L’Habitation Saint-Ybars/XI

La bibliothèque libre.
Imprimerie Franco-Américaine (p. 63).

CHAPITRE XI

Mr. le Duc de Lauzun



Au déjeuner Pélasge fit connaissance avec une nouvelle figure. Un jeune quarteron, mis avec recherche et coiffé comme M. Héhé, servait Saint-Ybars et ne servait que lui. Il avait l’air dégagé et impertinent ; on eût dit qu’il servait le maître de la maison par pure complaisance. Dès son bas âge il s’était montré d’un caractère si effronté que Vieumaite l’avait surnommé M. le duc de Lauzun. Ce nom lui resta, et il en était fier ; de ce qu’il portait le nom du célèbre courtisan, il se croyait aussi important que lui. Dans son enfance Saint-Ybars l’avait gâté à l’égal de ses propres fils, et maintenant encore il avait pour lui un faible que Mlle Pulchérie qualifiait de déplorable.
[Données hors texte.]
/-- R135, R136, R139, R126: what the integer operations leave in each active element below VL, from elements of the sources or the scalar;
inactive elements follow MPOL, and registers outside the destination group, masks, scalar registers and memory are unchanged. -/
def Obligations.VectorIntegerElements : Prop :=
  ∀ (op : Vop) f, vecInt op = some f → ∀ (w : VWord) (s : State), s.calm = true → s.me.chunk = none →
    s.vectorReady op w = true → s.unstopped = true → w.mod1 = 0 → w.mod2 = 0 → s.vt.isSx = false → s.vf.vstart = 0 →
    s.vl ≤ s.vt.vlmax → mapWf 0 s.vf.v = true →
    let e (r : Reg) (i : Nat) : BitVec s.vt.w := BitVec.ofNat s.vt.w (s.vf.elem r.toNat s.vt.w i)
    let y (i : Nat) : BitVec s.vt.w := if w.scal = 1 then BitVec.ofNat s.vt.w (s.x w.vs3).toNat else e w.vs2 i
    ∃ t, exec (vopInstr op w) s = .next t ∧ WritesGroup w.vd.toNat s.vt.regs s t ∧
      ∀ i, i < s.vl → t.vf.elem w.vd.toNat s.vt.w i =
        if w.men = 0 ∨ (s.vf.mreg w.msk.toNat).getLsbD i = true then (f s.vt.w s.vt.isSigned (e w.vs1 i) (y i) (e w.vd i)).toNat
        else if s.vt.mpol then 0 else (e w.vd i).toNat

/-- R141, R145, R146, R172-R174: the operations performed as a whole complete in one action. -/
def Clause.WholeForms : Prop :=
  ∀ (op : Vop) (w : VWord) (s : State), Vop.isWhole op = true → op.unit ∈ [1, 2, 4] → s.solo = true → s.vectorReady op w = true →
    s.unstopped = true →
    let b := s.openChunk false
    let m := memberOf op w
    let c := b.convoy (headerOf op) [m]
    ∃ u, m.whole c (b.noting [m]) = .ok u ∧ exec (vopInstr op w) s = .next ((c.advance u).wrapUp b c false)

/-- R172: VSLIDEUP, VSLIDEDN and VPERM read their sources before they write, and give the substitute where no source element is. -/
def Clause.PermutedElements : Prop :=
  ∀ (op : Vop) (w : VWord) (s : State), op ∈ [Vop.vslideup, .vslidedn, .vperm] → s.calm = true → s.me.chunk = none →
    s.vectorReady op w = true → s.unstopped = true → s.vl ≤ s.vt.vlmax → mapWf 0 s.vf.v = true →
    let e (r : Reg) (i : Nat) : Nat := s.vf.elem r.toNat s.vt.w i
    let k := if w.scal = 1 then (s.x w.vs3).toNat else w.imm.toNat
    let sub := s.vt.substitute s.vf.vsub % 2 ^ s.vt.w
    ∃ t, exec (vopInstr op w) s = .next t ∧ WritesGroup w.vd.toNat s.vt.regs s t ∧
      ∀ i, i < s.vl → t.vf.elem w.vd.toNat s.vt.w i =
        if w.men = 0 ∨ (s.vf.mreg w.msk.toNat).getLsbD i = true then
          (if op = .vslideup then (if i < k then sub else e w.vs1 (i - k))
           else if op = .vslidedn then (if i + k < s.vl then e w.vs1 (i + k) else sub)
           else if e w.vs2 i < s.vl then e w.vs1 (e w.vs2 i) else sub)
        else if s.vt.mpol then 0 else e w.vd i

/-- R173: an integer reduction combines element 0 of vs2 with the active elements of vs1 below VL, padding as zero, into element 0. -/
def Clause.ReducedElements : Prop :=
  ∀ (op : Vop) (w : VWord) (s : State), op ∈ [Vop.vredSum, .vredMax, .vredMin, .vredAnd, .vredOr, .vredXor] → s.calm = true →
    s.me.chunk = none → s.vectorReady op w = true → s.unstopped = true → mapWf 0 s.vf.v = true →
    let e (r : Reg) (i : Nat) : BitVec s.vt.w := BitVec.ofNat s.vt.w (s.vf.elem r.toNat s.vt.w i)
    let live := (List.range s.vl).filter fun i => decide (w.men = 0) || (s.vf.mreg w.msk.toNat).getLsbD i
    let less (a b : BitVec s.vt.w) : Bool := if s.vt.isSigned then decide (a.toInt < b.toInt) else decide (a.toNat < b.toNat)
    let join (a b : BitVec s.vt.w) : BitVec s.vt.w := match op with
      | .vredSum => a + b
      | .vredMax => if less a b then b else a
      | .vredMin => if less b a then b else a
      | .vredAnd => a &&& b
      | .vredOr => a ||| b
      | _ => a ^^^ b
    ∃ t, exec (vopInstr op w) s = .next t ∧ WritesGroup w.vd.toNat s.vt.regs s t ∧
      t.vf.elem w.vd.toNat s.vt.w 0 =
        (live.foldl (fun a i => join a (if s.vl - s.vpad ≤ i then 0 else e w.vs1 i)) (e w.vs2 0)).toNat

/-- R141, R145, R146, R172-R174: the operations performed as a whole. -/
def Obligations.VectorWholeForms : Prop := Clause.WholeForms ∧ Clause.PermutedElements ∧ Clause.ReducedElements

/-- R151-R166, R170: a memory member performs its elements in order where every access passes its checks. -/
def Clause.ElementTransfers : Prop :=
  ∀ (op : Vop) (w : VWord) (s u : State), op.unit = 3 → op ∉ [Vop.vlgl, .vssc, .vsxadd] → s.solo = true →
    s.vectorReady op w = true → s.unstopped = true → s.me.a.doneMask = 0 → s.me.a.doneField = 0 →
    let b := s.openChunk false
    let m := memberOf op w
    let c := b.convoy (headerOf op) [m]
    (op = .vlst → m.checkStream c 0 b = .ok ()) → m.walks c (c.elems 0) (b.noting [m]) = some u →
    exec (vopInstr op w) s = .next ((c.complete c.vl u).wrapUp b c false)

/-- R167, R168: VLGL loads its elements afresh and links their lines; VSSC stores, in one action, the candidates whose lines are still linked,
reports them in its mask register, and drops the links. -/
def Clause.LinkedTransfers : Prop :=
  ∀ (w : VWord) (s : State), s.solo = true → s.unstopped = true →
    (s.vectorReady .vlgl w = true →
      let b := s.openChunk false
      let m := memberOf .vlgl w
      let c := b.convoy (headerOf .vlgl) [m]
      ∀ u, m.gatherLinked c c.vl 0 ((b.noting [m]).onMe fun x => { x with links := [] }) = .ok u →
        exec (.vlgl w) s = .next ((c.advance (u.onVf fun f => f.setWords m.w.vd.toNat
          ((m.finish c c.vl u.vf).words m.w.vd.toNat c.t.regs))).wrapUp b c false)) ∧
    (s.vectorReady .vssc w = true →
      let b := s.openChunk true
      let m := memberOf .vssc w
      let c := b.convoy (headerOf .vssc) [m]
      ∀ cs u, m.scCandidates c c.vl 0 (b.noting [m]) = .ok (cs, u) →
        let hits := cs.filter fun e => decide (lineOf (e.2.headD 0) ∈ u.me.links)
        let bytes := hits.flatMap fun e => e.2.zip (leBytes (m.size c e.1) (u.vf.elem m.w.vd.toNat c.t.w e.1))
        let t := u.touchAll (clusterOf u.cur) (bytes.map Prod.fst) (m.insert c u)
        let v := t.commitBytes t.cur (t.hartMark t.cur) (bytes.foldl (fun q e => mapPut q e.1 e.2) []) []
        meets (linesOf (bytes.map Prod.fst)) (u.heldLines (clusterOf u.cur) (some u.cur)) = false →
        exec (.vssc w) s = .next ((c.advance ((v.onMe fun x => { x with links := [] }).onVf fun f =>
          f.setMreg m.w.vs1.toNat (hits.foldl (fun q e => q ||| (1#4096) <<< e.1) 0))).wrapUp b c true))

/-- R169: VSXADD, once every addition it has sent is done, completes with their flags. -/
def Clause.ScatterAdds : Prop :=
  ∀ (w : VWord) (s : State), s.solo = true → s.unstopped = true → s.vectorReady .vsxadd w = true →
    let b := s.openChunk true
    let m := memberOf .vsxadd w
    let c := b.convoy (headerOf .vsxadd) [m]
    c.elems (c.doneBits b) = [] → (s.me.scatter.getD (0, [])).1 = 0 →
    exec (.vsxadd w) s = .next
      (((c.complete c.vl ((b.noting [m]).onMe fun x => { x with scatter := none })).orFlags
        (flagsOf (s.me.scatter.getD (0, [])).2)).wrapUp b c true)

/-- R151-R170: the vector memory operations. -/
def Obligations.VectorMemoryForms : Prop := Clause.ElementTransfers ∧ Clause.LinkedTransfers ∧ Clause.ScatterAdds

/-- R176, R181, R190, R193, R195: MBINV drops a tile, MZERO clears an accumulator, MSCL writes a scale register, and MCENS copies the census, and
clears it where its immediate says. -/
def Clause.MatrixRegisters : Prop :=
  ∀ (op : Vop) (w : VWord) (s : State), s.solo = true → s.vectorReady op w = true →
    let b := s.openChunk false
    let m := memberOf op w
    let c := b.convoy (headerOf op) [m]
    let v := b.noting [m]
    let goes (u : State) : Prop := exec (vopInstr op w) s = .next ((c.advance u).wrapUp b c true)
    (op = .mbinv → goes (v.onMyCore fun k => k.dropTile w.vd.toNat)) ∧
    (op = .mzero → goes (v.onVf fun f =>
      { f with acc := (List.range 16).foldl (fun a r => mapSet 0 a (16 * w.vd.toNat + r) 0) f.acc })) ∧
    (op = .mscl → goes (v.onVf fun f => { f with sc := mapSet 0 f.sc w.vd.toNat ((s.x w.vs3).setWidth 32) })) ∧
    (op = .mcens →
      let reg (j : Nat) : VReg := BitVec.ofNat 2048
        ((List.range 32).foldl (fun n e => n + mapGet 0 s.myCore.census (32 * j + e) % 2 ^ 64 * 2 ^ (64 * e)) 0)
      let u := v.onVf fun f => (List.range 8).foldl (fun f j => f.setReg (w.vd.toNat + j) (reg j)) f
      goes (if w.imm.toNat % 2 = 1 then u.onMyCore fun k => { k with census := [] } else u))

/-- R177-R179: MBLD, with a legal shape and columns that pass their checks, drops what its banks held, takes a range-lock entry as a source, writes
the records and starts the load; with an illegal shape it traps. -/
def Clause.TileLoads : Prop :=
  ∀ (w : VWord) (s u : State) (as : List Acc) (e : Nat), s.solo = true → s.vectorReady .mbld w = true →
    let b := s.openChunk false
    let m := memberOf .mbld w
    let c := b.convoy (headerOf .mbld) [m]
    let first := w.vd.toNat
    let n := w.imm.toNat / 32 % 4 + 1
    let code := w.imm.toNat % 32
    let shape := s.x w.vs1
    let st := s.x w.vs2
    let base := s.x w.vs3
    let k := bits shape 10 0
    let cols := bits shape 24 16
    let colb := (typeOfCode code).colBytes k
    tileOk (typeOfCode code) shape base st n = true → (b.noting [m]).tileLocs base st colb cols 0 [] = .ok (as, u) →
    let v := u.onMyCore fun q => (List.range n).foldl (fun q i => q.dropTile (first + i)) q
    v.myCore.freeRlt = some e →
    exec (.mbld w) s = .next ((c.advance (v.onMyCore fun q =>
      { q with rlt := mapPut q.rlt e { lo := base.toNat, hi := base.toNat + (cols - 1) * st.toNat + colb, source := true, ctx := v.me.ctx },
               brec := (List.range n).foldl (fun r i => mapSet 0 r (first + i) (mkRec base st k cols code first (n - 1) e)) q.brec,
               loads := mapPut q.loads first
                 { hart := v.cur, locs := as.flatMap (·.locs), efs := as.flatMap (·.efs), failed := none } })).wrapUp b c true)

/-- R185, R186, R91-R95: MMA and MMAS on a loaded tile that pairs with VTYPE complete all their rows; with INT types and no saturation each
accumulator element gains the sum of its products modulo 2^32, and every other accumulator row stays. -/
def Clause.MatrixProducts : Prop :=
  ∀ (op : Vop) (w : VWord) (s : State) (tile : BitVec 256), op = .mma ∨ op = .mmas → s.solo = true → s.unstopped = true →
    s.vectorReady op w = true →
    let b := s.openChunk false
    let m := memberOf op w
    let c := b.convoy (headerOf op) [m]
    m.mmaRec c b = .ok tile → recLoaded tile = true → recN tile ≤ 384 →
    ∃ u, m.mma c (b.noting [m]) = .ok u ∧ exec (vopInstr op w) s = .next ((c.advance u).wrapUp b c true) ∧
      (s.vt.isInt = true → w.satf = 0 → s.vf.vstart = 0 → mapWf 0 s.vf.acc = true → op = .mma →
        let kk := recK tile
        let bt := typeOfCode (recType tile)
        let product (r col j : Nat) : Int :=
          (if s.vl - s.vpad ≤ r * kk + j then 0 else numN s.vt.isSigned 8 (s.vf.elem w.vs1.toNat 8 (r * kk + j))) *
            numN bt.isSigned 8 (s.myCore.cimNat (recFirst tile) (col * kk + j) 1)
        (∀ r col, r < (s.x w.vs3).toNat → col < recN tile → u.vf.accAt w.vd.toNat r col =
          (BitVec.ofInt 32 ((s.vf.accAt w.vd.toNat r col : Int) + ((List.range kk).map (product r col)).sum)).toNat) ∧
        (∀ a r col, r < 16 → (a ≠ w.vd.toNat ∨ (s.x w.vs3).toNat ≤ r) → u.vf.accAt a r col = s.vf.accAt a r col) ∧
        u.vf.v = s.vf.v ∧ u.csr Csr.fflags = s.csr Csr.fflags)

/-- R191, R192: MXTR and MXTRZ at a position within the accumulator complete. -/
def Clause.Extractions : Prop :=
  ∀ (op : Vop) (w : VWord) (s : State), op = .mxtr ∨ op = .mxtrz → s.solo = true → s.unstopped = true → s.vectorReady op w = true →
    let b := s.openChunk false
    let m := memberOf op w
    let c := b.convoy (headerOf op) [m]
    let pos := s.x w.vs3
    let row := bits pos 3 0
    let c0 := bits pos 24 16
    pos.toNat = row + c0 * 65536 → c0 < 384 → c0 + s.vl ≤ 384 →
    ∃ u, m.mxtr c (b.noting [m]) = .ok u ∧
      exec (vopInstr op w) s = .next ((c.advance u).wrapUp b c (decide (op = .mxtrz)))

/-- R175-R195: the matrix operations. -/
def Obligations.MatrixForms : Prop := Clause.MatrixRegisters ∧ Clause.TileLoads ∧ Clause.MatrixProducts ∧ Clause.Extractions

/-- R220-R222: CPV and CPVS whose bytes pass their checks, and whose watermark register is bound, register their copy; CPV marks its registers
written. -/
def Clause.VectorCopies : Prop :=
  ∀ (op : Vop) (w : VWord) (s u v : State) (a : Acc) (i : Nat), op = .cpv ∨ op = .cpvs → s.solo = true → s.vectorReady op w = true →
    let b := s.openChunk false
    let m := memberOf op w
    let c := b.convoy (headerOf op) [m]
    let store := decide (op = .cpvs)
    let ea := s.x w.vs3
    let regs := 2 ^ (w.imm.toNat % 4)
    let n := regs * 256
    let wm : Option Nat := if w.imm.toNat / 4 % 2 = 1 then some (w.imm.toNat / 8 % 16) else none
    (∀ k, wm = some k → mapFind? s.myCore.wm k ≠ none) →
    (b.noting [m]).check14 (s.who s.cur) (if store then .store else .load) 8 0 ea n = .ok (a, u) →
    (store = false → u.myCore.rltHit u.me.ctx false ea.toNat (ea.toNat + n) = none) →
    u.registerRange (!store) ea.toNat (ea.toNat + n) = .ok (i, v) →
    let cp : Copy :=
      { idx := v.tagCtr, hart := v.cur, store := store, vd := w.vd.toNat, regs := regs, ea := ea,
        locs := (List.range (regs * 32)).map fun k => a.locs.getD (8 * k) 0, efs := a.efs, done := 0, rlt := i, wm := wm, seen := [] }
    let t := (({ v with tagCtr := v.tagCtr + 1 } : State).onMyCore fun k => { k with copies := k.copies ++ [cp] })
    let sent := storeItems ea ((List.range regs).flatMap fun k => leBytes 256 (t.vf.reg (w.vd.toNat + k)).toNat)
    exec (vopInstr op w) s = .next ((c.advance
      (if store then t.onChunk fun q => { q with sig := sent.foldl sigAdd q.sig, engines := [.copy cp.idx] }
       else (t.onChunk fun q => { q with engines := [.copy cp.idx] }).onVf fun f =>
         (List.range regs).foldl (fun f k => f.setReg (w.vd.toNat + k) (f.reg (w.vd.toNat + k))) f)).wrapUp b c true)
Tout esclave qu’était M. le duc de Lauzun, il avait sa chambre à part, sa petite bibliothèque, son fusil, et qui le croirait ? son esclave, ou du moins son domestique. Un jeune nègre, nommé Windsor, qui, sous un air de gros bêta, cachait un esprit de courtisan, s’était constitué le valet de M. le duc de Lauzun ; il le suivait pas à pas, et profitait par contrecoup des faveurs dont M. le duc était comblé par le maître de la maison.

Les privilèges dont jouissait M. de Lauzun venaient de ce que (nous nous servons de la locution usitée en pareil cas), il était pour le fils aîné de Saint-Ybars ; ce qui veut dire en français de France, que cet insolent petit polisson était l’enfant d’une esclave et du fils aîné de la famille.

La première impression produite par M. de Lauzun sur le nouveau professeur de Démon, ne fut pas flatteuse pour son Excellence ; Pélasge lui trouva le regard faux etméchant.